**Material for the task**
* * * * *
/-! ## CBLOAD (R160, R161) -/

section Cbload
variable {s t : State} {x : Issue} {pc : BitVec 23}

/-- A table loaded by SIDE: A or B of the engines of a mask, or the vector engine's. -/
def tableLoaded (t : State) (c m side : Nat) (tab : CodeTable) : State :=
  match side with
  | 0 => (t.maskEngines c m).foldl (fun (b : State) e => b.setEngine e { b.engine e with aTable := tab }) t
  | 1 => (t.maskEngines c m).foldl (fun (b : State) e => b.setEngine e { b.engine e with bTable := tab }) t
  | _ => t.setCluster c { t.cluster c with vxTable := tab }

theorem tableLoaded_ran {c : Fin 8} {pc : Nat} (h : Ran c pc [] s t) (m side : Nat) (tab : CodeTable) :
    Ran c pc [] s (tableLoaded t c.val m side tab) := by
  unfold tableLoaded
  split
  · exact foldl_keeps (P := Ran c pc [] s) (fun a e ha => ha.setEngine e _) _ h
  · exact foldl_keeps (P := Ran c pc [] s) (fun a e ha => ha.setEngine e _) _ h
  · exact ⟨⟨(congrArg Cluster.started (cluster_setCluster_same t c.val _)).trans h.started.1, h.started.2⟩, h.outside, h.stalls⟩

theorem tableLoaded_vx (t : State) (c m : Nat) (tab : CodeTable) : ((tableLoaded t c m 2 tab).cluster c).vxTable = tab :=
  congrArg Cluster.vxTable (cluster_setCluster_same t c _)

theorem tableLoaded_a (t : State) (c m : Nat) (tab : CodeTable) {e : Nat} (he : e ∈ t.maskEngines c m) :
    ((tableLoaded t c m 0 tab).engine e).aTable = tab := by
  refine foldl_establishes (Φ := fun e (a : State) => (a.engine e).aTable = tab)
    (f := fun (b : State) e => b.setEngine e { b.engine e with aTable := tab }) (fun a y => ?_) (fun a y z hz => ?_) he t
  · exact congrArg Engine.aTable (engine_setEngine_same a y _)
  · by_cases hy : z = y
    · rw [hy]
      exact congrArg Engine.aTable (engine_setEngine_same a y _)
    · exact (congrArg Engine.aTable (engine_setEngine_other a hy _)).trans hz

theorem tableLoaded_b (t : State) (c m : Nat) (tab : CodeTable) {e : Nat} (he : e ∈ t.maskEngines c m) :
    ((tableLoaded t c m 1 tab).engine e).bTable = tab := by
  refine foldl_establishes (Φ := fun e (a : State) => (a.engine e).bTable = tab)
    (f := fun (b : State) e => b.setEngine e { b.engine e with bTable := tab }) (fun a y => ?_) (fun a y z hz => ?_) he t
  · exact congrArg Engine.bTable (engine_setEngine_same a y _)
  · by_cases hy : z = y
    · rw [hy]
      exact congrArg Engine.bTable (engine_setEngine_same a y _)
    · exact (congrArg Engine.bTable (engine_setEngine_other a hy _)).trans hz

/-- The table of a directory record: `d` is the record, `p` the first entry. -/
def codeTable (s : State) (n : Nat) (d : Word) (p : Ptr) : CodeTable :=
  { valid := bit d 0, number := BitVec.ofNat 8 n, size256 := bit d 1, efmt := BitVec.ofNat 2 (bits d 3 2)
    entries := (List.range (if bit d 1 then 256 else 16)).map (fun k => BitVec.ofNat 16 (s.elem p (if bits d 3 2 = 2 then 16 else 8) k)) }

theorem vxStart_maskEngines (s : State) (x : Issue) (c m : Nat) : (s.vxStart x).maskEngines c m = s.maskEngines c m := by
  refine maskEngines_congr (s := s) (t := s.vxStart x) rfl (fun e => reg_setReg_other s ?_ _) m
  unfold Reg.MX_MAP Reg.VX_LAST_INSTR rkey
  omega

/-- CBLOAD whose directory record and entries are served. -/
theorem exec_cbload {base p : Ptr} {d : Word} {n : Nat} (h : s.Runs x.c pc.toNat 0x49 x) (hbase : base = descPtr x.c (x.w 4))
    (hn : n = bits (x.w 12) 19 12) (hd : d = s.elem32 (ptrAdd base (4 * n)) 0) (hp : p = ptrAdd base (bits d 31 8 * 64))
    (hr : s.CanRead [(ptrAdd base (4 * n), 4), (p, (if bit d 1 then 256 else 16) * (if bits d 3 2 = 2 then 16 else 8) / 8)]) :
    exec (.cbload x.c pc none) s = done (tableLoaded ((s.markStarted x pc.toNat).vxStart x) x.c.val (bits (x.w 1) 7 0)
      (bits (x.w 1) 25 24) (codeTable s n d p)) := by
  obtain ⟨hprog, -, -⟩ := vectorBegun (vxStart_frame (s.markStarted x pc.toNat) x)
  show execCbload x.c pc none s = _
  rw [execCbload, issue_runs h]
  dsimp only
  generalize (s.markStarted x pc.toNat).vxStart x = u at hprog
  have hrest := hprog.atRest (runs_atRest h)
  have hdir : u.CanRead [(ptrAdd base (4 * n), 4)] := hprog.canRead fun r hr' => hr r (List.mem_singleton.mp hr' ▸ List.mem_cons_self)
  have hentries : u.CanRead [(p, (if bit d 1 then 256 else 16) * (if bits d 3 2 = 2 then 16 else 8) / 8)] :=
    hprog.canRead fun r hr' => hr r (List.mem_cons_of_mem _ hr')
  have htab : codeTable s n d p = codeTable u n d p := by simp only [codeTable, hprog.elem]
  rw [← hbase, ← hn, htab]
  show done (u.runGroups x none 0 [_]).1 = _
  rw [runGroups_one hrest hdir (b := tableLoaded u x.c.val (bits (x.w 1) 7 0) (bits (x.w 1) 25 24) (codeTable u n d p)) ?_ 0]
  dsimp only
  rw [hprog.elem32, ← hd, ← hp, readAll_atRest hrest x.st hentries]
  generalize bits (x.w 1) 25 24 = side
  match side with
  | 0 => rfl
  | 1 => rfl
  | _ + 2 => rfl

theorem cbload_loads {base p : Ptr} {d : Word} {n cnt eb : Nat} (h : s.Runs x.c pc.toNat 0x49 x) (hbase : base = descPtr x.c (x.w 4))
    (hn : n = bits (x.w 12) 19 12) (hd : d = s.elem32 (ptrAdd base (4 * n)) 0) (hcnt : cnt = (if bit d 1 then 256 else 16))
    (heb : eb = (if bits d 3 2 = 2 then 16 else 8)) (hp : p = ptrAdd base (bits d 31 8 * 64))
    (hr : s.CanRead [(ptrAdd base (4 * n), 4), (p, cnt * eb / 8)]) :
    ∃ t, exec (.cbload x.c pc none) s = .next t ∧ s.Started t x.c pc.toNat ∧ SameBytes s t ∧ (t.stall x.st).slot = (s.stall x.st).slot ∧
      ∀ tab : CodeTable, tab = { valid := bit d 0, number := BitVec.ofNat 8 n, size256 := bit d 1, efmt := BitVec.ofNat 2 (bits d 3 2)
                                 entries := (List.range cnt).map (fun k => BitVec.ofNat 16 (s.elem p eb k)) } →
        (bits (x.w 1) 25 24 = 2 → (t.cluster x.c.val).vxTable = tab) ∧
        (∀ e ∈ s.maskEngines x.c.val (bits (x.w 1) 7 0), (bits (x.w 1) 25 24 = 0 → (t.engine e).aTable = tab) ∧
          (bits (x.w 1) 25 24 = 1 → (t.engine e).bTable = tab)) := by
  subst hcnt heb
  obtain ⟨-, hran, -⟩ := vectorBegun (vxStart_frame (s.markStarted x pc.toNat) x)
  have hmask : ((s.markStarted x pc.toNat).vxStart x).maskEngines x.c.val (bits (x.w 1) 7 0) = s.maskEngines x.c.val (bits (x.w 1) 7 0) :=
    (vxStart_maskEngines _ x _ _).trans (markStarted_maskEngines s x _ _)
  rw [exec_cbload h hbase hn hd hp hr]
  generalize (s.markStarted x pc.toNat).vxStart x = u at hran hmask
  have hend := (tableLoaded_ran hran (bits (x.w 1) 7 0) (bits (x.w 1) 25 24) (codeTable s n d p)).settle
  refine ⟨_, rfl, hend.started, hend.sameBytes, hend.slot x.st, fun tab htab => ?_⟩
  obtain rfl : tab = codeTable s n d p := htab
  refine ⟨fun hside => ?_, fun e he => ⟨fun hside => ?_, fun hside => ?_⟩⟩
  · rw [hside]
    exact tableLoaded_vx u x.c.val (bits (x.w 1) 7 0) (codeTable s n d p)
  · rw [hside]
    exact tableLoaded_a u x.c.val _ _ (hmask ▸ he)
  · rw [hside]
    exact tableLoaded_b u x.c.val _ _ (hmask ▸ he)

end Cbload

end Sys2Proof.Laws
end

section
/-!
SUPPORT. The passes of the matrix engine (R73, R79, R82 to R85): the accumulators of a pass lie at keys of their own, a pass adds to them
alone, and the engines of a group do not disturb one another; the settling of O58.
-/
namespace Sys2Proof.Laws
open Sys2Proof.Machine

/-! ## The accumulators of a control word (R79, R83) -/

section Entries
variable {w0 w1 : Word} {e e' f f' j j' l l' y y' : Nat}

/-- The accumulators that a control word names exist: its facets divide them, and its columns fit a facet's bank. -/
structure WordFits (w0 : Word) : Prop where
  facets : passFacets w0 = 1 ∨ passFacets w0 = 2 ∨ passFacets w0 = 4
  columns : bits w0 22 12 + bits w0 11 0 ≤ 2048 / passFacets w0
* * * * *
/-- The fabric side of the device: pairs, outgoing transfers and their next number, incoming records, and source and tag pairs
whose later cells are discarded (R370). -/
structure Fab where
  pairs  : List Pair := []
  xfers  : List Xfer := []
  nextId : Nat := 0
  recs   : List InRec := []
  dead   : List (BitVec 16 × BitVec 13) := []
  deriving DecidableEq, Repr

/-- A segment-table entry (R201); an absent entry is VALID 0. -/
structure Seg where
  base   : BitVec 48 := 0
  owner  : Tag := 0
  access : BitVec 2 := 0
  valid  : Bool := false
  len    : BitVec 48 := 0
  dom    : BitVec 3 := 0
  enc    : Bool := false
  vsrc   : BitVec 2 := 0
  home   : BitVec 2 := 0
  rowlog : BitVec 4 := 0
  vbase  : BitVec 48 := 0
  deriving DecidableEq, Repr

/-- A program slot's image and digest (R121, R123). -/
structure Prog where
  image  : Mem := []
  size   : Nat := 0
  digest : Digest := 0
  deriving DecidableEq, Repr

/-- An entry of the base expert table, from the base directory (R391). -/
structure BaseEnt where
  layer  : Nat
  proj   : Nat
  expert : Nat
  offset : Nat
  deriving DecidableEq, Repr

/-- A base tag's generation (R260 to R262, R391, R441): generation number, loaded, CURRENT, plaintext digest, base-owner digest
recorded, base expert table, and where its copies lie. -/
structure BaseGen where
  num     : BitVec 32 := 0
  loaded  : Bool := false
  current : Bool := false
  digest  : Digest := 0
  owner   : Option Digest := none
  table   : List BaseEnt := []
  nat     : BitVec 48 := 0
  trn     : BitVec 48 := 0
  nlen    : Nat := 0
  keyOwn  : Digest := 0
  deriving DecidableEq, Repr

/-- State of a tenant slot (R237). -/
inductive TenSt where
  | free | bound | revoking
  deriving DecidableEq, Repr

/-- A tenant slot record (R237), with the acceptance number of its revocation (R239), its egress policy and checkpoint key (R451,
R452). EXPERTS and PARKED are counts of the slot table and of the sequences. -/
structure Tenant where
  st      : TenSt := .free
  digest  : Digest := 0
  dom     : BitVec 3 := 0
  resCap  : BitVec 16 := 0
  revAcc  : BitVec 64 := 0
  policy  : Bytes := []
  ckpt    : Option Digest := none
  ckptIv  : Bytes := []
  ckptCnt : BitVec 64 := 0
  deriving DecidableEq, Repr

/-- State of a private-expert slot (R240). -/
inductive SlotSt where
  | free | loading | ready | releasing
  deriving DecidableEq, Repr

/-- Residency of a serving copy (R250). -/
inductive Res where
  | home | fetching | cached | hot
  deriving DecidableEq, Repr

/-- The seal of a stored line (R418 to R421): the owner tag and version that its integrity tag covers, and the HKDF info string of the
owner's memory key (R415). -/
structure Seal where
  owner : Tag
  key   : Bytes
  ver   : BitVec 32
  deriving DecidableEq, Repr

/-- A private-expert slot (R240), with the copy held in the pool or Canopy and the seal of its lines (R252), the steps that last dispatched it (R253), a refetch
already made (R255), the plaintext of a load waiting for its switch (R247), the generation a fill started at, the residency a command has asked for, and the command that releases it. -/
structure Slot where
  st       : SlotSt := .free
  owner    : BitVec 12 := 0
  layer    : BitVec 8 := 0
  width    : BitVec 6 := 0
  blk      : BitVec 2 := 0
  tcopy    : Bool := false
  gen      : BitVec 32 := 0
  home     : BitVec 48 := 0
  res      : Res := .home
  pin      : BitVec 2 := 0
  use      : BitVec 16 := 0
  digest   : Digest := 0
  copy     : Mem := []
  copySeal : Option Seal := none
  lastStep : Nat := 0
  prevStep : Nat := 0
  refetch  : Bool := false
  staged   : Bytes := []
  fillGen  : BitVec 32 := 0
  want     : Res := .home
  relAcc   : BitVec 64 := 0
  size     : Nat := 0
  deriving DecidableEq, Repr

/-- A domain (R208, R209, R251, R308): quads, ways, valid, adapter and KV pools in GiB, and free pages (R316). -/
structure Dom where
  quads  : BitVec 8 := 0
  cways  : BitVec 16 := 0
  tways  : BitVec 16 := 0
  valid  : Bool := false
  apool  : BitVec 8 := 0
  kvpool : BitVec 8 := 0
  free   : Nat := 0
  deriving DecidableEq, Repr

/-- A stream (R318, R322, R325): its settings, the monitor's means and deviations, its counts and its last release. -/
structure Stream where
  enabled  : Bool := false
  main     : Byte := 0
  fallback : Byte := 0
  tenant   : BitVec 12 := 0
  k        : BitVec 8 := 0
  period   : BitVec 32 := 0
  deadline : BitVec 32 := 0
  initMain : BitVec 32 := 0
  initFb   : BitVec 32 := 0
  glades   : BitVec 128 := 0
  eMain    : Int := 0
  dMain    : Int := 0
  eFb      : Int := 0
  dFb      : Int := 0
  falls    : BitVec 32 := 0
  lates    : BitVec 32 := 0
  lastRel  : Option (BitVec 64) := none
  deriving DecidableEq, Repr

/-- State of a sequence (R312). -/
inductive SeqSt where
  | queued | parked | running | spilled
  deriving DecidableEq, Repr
* * * * *
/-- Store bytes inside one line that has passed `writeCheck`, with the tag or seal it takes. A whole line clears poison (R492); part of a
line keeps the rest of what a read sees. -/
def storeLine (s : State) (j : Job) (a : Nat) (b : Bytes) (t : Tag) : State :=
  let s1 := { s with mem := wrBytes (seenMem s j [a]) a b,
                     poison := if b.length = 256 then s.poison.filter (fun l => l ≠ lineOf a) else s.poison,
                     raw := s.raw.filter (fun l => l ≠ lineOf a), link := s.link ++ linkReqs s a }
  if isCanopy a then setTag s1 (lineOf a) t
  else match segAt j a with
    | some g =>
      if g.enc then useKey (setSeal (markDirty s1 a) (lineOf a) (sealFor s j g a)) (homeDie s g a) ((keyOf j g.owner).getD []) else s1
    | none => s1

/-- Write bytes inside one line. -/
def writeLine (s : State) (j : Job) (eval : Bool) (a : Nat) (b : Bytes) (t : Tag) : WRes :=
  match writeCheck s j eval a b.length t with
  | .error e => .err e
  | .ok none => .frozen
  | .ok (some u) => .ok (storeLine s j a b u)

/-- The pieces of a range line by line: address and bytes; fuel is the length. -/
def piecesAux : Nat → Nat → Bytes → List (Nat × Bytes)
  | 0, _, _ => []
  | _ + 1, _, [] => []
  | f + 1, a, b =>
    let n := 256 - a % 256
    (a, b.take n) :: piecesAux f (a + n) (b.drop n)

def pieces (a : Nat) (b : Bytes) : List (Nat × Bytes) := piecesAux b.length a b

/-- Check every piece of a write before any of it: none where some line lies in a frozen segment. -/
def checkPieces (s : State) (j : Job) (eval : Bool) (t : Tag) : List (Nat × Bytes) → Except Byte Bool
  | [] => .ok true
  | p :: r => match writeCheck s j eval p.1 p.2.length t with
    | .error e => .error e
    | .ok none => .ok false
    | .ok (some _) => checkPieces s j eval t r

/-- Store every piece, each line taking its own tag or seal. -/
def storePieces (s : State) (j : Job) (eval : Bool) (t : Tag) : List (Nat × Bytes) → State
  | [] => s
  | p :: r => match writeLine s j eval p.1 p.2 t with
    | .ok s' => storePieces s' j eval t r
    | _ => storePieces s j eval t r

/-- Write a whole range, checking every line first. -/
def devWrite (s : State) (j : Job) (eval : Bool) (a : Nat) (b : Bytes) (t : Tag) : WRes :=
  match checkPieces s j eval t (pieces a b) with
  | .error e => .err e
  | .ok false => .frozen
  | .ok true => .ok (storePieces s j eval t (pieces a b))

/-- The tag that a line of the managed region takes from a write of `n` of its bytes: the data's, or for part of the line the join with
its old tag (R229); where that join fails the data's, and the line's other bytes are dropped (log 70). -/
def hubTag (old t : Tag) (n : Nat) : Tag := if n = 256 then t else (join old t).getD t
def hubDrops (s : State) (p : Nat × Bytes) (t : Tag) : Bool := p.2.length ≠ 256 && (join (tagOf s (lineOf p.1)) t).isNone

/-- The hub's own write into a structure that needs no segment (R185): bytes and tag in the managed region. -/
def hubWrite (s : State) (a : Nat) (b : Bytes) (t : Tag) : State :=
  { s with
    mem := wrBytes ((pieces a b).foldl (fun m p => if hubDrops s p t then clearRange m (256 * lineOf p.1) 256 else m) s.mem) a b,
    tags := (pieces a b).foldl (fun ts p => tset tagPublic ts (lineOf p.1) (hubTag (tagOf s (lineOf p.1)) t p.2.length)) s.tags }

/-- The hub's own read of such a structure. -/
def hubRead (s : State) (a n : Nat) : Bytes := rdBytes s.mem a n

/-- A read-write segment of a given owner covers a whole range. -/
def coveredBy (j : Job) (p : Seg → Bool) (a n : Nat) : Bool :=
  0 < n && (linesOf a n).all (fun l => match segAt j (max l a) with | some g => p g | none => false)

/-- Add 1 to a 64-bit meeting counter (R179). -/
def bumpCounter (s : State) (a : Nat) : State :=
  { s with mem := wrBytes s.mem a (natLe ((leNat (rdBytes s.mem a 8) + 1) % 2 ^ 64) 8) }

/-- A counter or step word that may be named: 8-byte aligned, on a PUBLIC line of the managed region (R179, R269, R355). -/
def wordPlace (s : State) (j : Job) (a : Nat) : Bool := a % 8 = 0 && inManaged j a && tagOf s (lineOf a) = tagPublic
* * * * *
**Work to be completed**
Checking each line of the data, count the ones containing "every", and give only that count.

**Response**
3